Nov 12 - Fitch Ratings says in a new report that the European money market funds (MMFs) it rates have reallocated almost 20% of their portfolios by geography over the past two years. This represents an industry-wide geographic shift of around EUR100bn of assets.
The reallocation has been from peripheral Europe, the US and the UK, to core Europe, the Nordic countries and, to a lesser extent, Asian and Middle East issuers. Nevertheless, MMFs retain large exposures to European issuers, with the average portfolio 75% exposed to Europe.
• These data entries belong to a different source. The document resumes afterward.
/-- The airtime in µs of a transmission that ends at an instant (R145). (DEDUCED, log 22) -/
def airtimeTo (s : State) (n : Nat) (t : Tx) (now : Instant) : Nat :=
  (2000 * rampUs s n + (instantDiff t.preAt now).toNat + 999) / 1000

/-- R131, R132, R145: the frame on air aborts now, with a ramp or, when the gate cuts it, without; the outcome is counted, told
with event 8n + 4 and handed to the MAC engine. -/
def abortAir (n : Nat) (o : TxOutcome) (s : State) : State :=
  match (getBerth s n).onAir with
  | none => s
  | some t =>
    if t.done then s
    else
      let now := nowNs s
      let ramp := if o = .gateClosed then 0 else 1000 * rampUs s n
      let fin := now + nsStep (ramp + 150000)
      let us := airtimeTo s n t now
      let t1 := { t with lastAt := now, endAt := fin, airtimeUs := us, done := true }
      let s1 := retuneAfterRamp n ramp (modBerth n (fun b => { b with onAir := some t1, blankEnd := some fin, airSent := false }) s)
      let s2 := dutyMod t.band t.chargedBucket (fun u => u - t.airtimeUs + us) s1
      let s3 := txEvent n 4 o.code t 0 (countOutcome n o s2)
      txOutcome n t o true (emit (.airEnd n o) s3)

/-- R99: the island takes RX_CAL.GO; a calibrating berth neither receives nor goes on transmitting. (DESIGN CHOICE, log 73) -/
def takeRxCal (n : Nat) (v : Word) (s : State) : State :=
  if !bitAt 0 v then s
  else if (getBerth s n).calBusy || !(!rxOn s n || inDock s n) then reject (berthBase n) s
  else modBerth n (fun b => { b with calBusy := true }) (abortAir n .berthUnavailable (demodsOff n s))

/-- Meaning of RX_CAL: the island takes a posted GO. -/
def execRxCal (n : Berth) (s : State) : Host.Outcome State Fault Refusal :=
  act (fun t => if berthPresent t n.val then takeRxCal n.val 1 t else t) s

/-- Meaning of TX_UNDERRUN (R131). -/
def execTxUnderrun (n : Berth) (s : State) : Host.Outcome State Fault Refusal := act (abortAir n.val .underrun) s

/-- Meaning of TX_POISONED (R132, R350). -/
def execTxPoisoned (n : Berth) (s : State) : Host.Outcome State Fault Refusal := act (abortAir n.val .poisoned) s

/-- A frame of the berth is on air and not ended. -/
def airing (s : State) (n : Nat) : Option Tx := (getBerth s n).onAir.filter fun t => !t.done

/-- The attempt of a frame that waits for its Enh-ACK fails after all; other frames ended with their last symbol (R123, R183). -/
def unsend (t : Tx) (s : State) : State :=
  match t.queued.bind fun q => s.mac.awaiting.find? fun a => a.queued.id = q.id with
  | none => s
  | some a =>
    let s1 := modMac (fun m => { m with awaiting := m.awaiting.filter fun x => x.queued.id ≠ a.queued.id }) s
    match findQueued s1 a.queued.id with
    | some q => queuedFailed t q .unlocked true s1
    | none => s1

/-- R123: lock is lost after the last symbol and before T_end: the frame is UNLOCKED with its events and count. (DEDUCED, log 75) -/
def unlockedLate (n : Nat) (t : Tx) (s : State) : State :=
  let s1 := modBerth n (fun b => { b with airSent := false }) (txEvent n 5 1 t 0 s)
  unsend t (emit (.airEnd n .unlocked) (txEvent n 4 TxOutcome.unlocked.code t 0 (countOutcome n .unlocked s1)))

/-- R123: the TX synthesiser loses lock. (DEDUCED, log 21) -/
def doTxLockLost (n : Nat) (s : State) : State :=
  let s1 := modBerth n (fun b => { b with txLock := false }) s
  match (getBerth s n).onAir with
  | some t =>
    if !t.done then abortAir n .unlocked (txEvent n 5 1 t 0 s1)
    else if (getBerth s n).airSent then unlockedLate n t s1
    else s1
  | none => s1

/-- Meaning of TX_LOCK_LOST. -/
def execTxLockLost (n : Berth) (s : State) : Host.Outcome State Fault Refusal := act (doTxLockLost n.val) s

/-- R138: COEX_GNT_g goes inactive. -/
def doCoexRevoked (g : Nat) (s : State) : State :=
  let s1 := setGnt g (fbit s (4 * g) Fl.BCOM_COEX_CFG_GNT_POL) s
  if fbit s (4 * g) Fl.BCOM_COEX_CFG_EN && fbit s (4 * g) Fl.BCOM_COEX_CFG_REVOKE_ABORT then
    forBelow 6 (fun n t => if coexGroup n = g then abortAir n .coexRevoked t else t) s1
  else s1

/-- Meaning of COEX_REVOKED. -/
def execCoexRevoked (g : Fin 2) (s : State) : Host.Outcome State Fault Refusal := act (doCoexRevoked g.val) s

/-- R135: the spectral-mask monitor trips. The ratio that it measured is open. (DEDUCED, log 22) -/
def doMaskTrip (n : Nat) (s : State) : State :=
  match airing s n with
  | none => s
  | some t =>
    match t.mask with
    | none => s
    | some j =>
      let s0 := elapseToNs (t.preAt + nsStep 64000) s
      let s1 := fset (berthBase n + 4 * j) Fl.BERTH_TX_MASK_EN 0 s0
      let s2 := fset (berthBase n) Fl.BERTH_STATUS_MASK_TRIP 1 s1
      let s3 := txEvent n 6 j t (openBelow s 256 * 2 ^ 48) s2
      drawFree (abortAir n .maskTrip s3)

/-- Meaning of MASK_TRIP. -/
def execMaskTrip (n : Berth) (s : State) : Host.Outcome State Fault Refusal := act (doMaskTrip n.val) s

/-- R28, R132: an AES engine is fenced; the frames on air that it feeds abort. -/
def fenceAir (k : Nat) (s : State) : State :=
  forBelow 6 (fun n t => if (airing t n).any fun x => x.aes = k then abortAir n .fenced t else t) s

/-- R132, R372: the output gate closes and cuts every frame on air. -/
def closeGate (s : State) : State :=
  forBelow 6 (fun n t => abortAir n .gateClosed t) { s with claim := { s.claim with gate := false } }

/-! ### The VCO band refresh -/

/-- R124: the refresh becomes due, by temperature or by time. -/
def doBandRefreshTrigger (n : Nat) (temp : Int) (s : State) : State :=
  let s0 := modBerth n (fun b => { b with temp := temp }) s
  let b := getBerth s0 n
  if !berthPresent s n || !b.calValid || b.refreshDue.isSome then s0
  else
    let moved := 4 * fget s (berthBase n) Fl.BERTH_TX_SYN_CFG_RECAL_DT < (temp - b.refreshTemp).natAbs
    let due := b.refreshMono + 1000000000 * fget s (berthBase n) Fl.BERTH_TX_SYN_CFG_RECAL_S
    let s1 := if moved then s0 else elapseToMono due s0
    modBerth n (fun x => { x with refreshDue := some (monoNs s1) }) s1

/-- Meaning of BAND_REFRESH_TRIGGER. -/
def execBandRefreshTrigger (n : Berth) (temp : Int) (s : State) : Host.Outcome State Fault Refusal :=
  act (doBandRefreshTrigger n.val temp) s

/-- A synthesiser event of a berth about no frame (R148). -/
def synthEvent (n result : Nat) (s : State) : State := raiseAux (8 * n + 5) result (auxNow s) s

/-- R124: a refresh ends, 220 µs after its start; a failed one keeps the old table. (DEDUCED, log 31) -/
def doBandRefreshDone (n band : Nat) (ok : Bool) (s : State) : State :=
  if (getBerth s n).synCal then
    let s0 := elapseToMono ((getBerth s n).synCalMono + 220000) s
    let s1 := modBerth n (fun b => { b with synCal := false, refreshDue := none, refreshOverdue := false }) s0
    if ok then modBerth n (fun b => { b with vcoBand := band % 64, refreshMono := monoNs s0, refreshTemp := b.temp }) s1
    else synthEvent n 3 s1
  else s

/-- Meaning of BAND_REFRESH_DONE. -/
def execBandRefreshDone (n : Berth) (band : Nat) (ok : Bool) (s : State) : Host.Outcome State Fault Refusal :=
  act (doBandRefreshDone n.val band ok) s

/-- R124: at a slot start at or after 60 s from the trigger, event 8n + 5 is raised once. -/
def refreshLate (n : Nat) (s : State) : State :=
  let b := getBerth s n
  match b.refreshDue with
  | some t =>
    if !b.refreshOverdue && !b.synCal && t + 60000000000 ≤ monoNs s then
      synthEvent n 2 (modBerth n (fun x => { x with refreshOverdue := true }) s)
    else s
  | none => s

/-- BAND_REFRESH_OVERDUE: the slot start at which a due refresh turns overdue. (DEDUCED, log 31) -/
def doBandRefreshOverdue (n : Nat) (s : State) : State :=
  match (getBerth s n).refreshDue with
  | some t => refreshLate n (elapseToMono (t + 60000000000) s)
  | none => s

/-- Meaning of BAND_REFRESH_OVERDUE. -/
def execBandRefreshOverdue (n : Berth) (s : State) : Host.Outcome State Fault Refusal := act (doBandRefreshOverdue n.val) s

/-! ### Filter taps -/

/-- The reset value of a tap (R134). -/
def tapReset (a : Nat) : BitVec 16 := if a % 64 = 32 then 16384 else 0

/-- The addressed tap, as a read of TAP_DATA returns it (R146). -/
def tapShown (s : State) (n : Nat) : BitVec 16 :=
  let a := fget s (berthBase n) Fl.BERTH_TX_TAP_ADDR_ADDR
  ((getBerth s n).taps.find a).getD (tapReset a)

/-- R134, R146: the island takes a tap. -/
def takeTap (n : Nat) (v : Word) (s : State) : State :=
  let a := fget s (berthBase n) Fl.BERTH_TX_TAP_ADDR_ADDR
  if fbit s (berthBase n + 4 * (a / 64)) Fl.BERTH_TX_MASK_EN then reject (berthBase n) s
  else
    let x : BitVec 16 := BitVec.ofNat 16 (bitsOf 15 0 v)
    let s1 := modBerth n (fun b => { b with taps := if x = tapReset a then b.taps.del a else b.taps.put a x }) s
    fset (berthBase n) Fl.BERTH_TX_TAP_ADDR_ADDR (a + 1) s1

/-- Meaning of TAP_DATA_WRITE. -/
def execTapDataWrite (f : Fn) (n : Berth) (v : Word) (s : State) : Host.Outcome State Fault Refusal :=
  act (rowWrite f.val (berthBase n.val + Reg.BERTH_TX_TAP_DATA) v true (takeTap n.val v)) s

end Sys2Proof.Machine
end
Fitch believes that further adoption of issuers from non-traditional geographies will be slow, driven by investment manager and investor preferences and volumes of issuance in the funds’ base currency, rather than credit considerations. Among Fitch-rated European MMFs, only 12% invest in Middle Eastern issuers and 25% in Asian ex-Japan issuers at end September 2012. Exposure to Asia Pacific issuers is a growing portion of MMF portfolios across all currencies; increasing 7% on average over the past two years.
Bank rating downgrades, sovereign concerns, and a lessened need for banks’ short-term funding are leading investment managers to consider a wider universe of potential holdings. Some investment managers are more willing than others to invest outside of their traditional country range - a function of research resources and asset managers’ caution, amongst other considerations.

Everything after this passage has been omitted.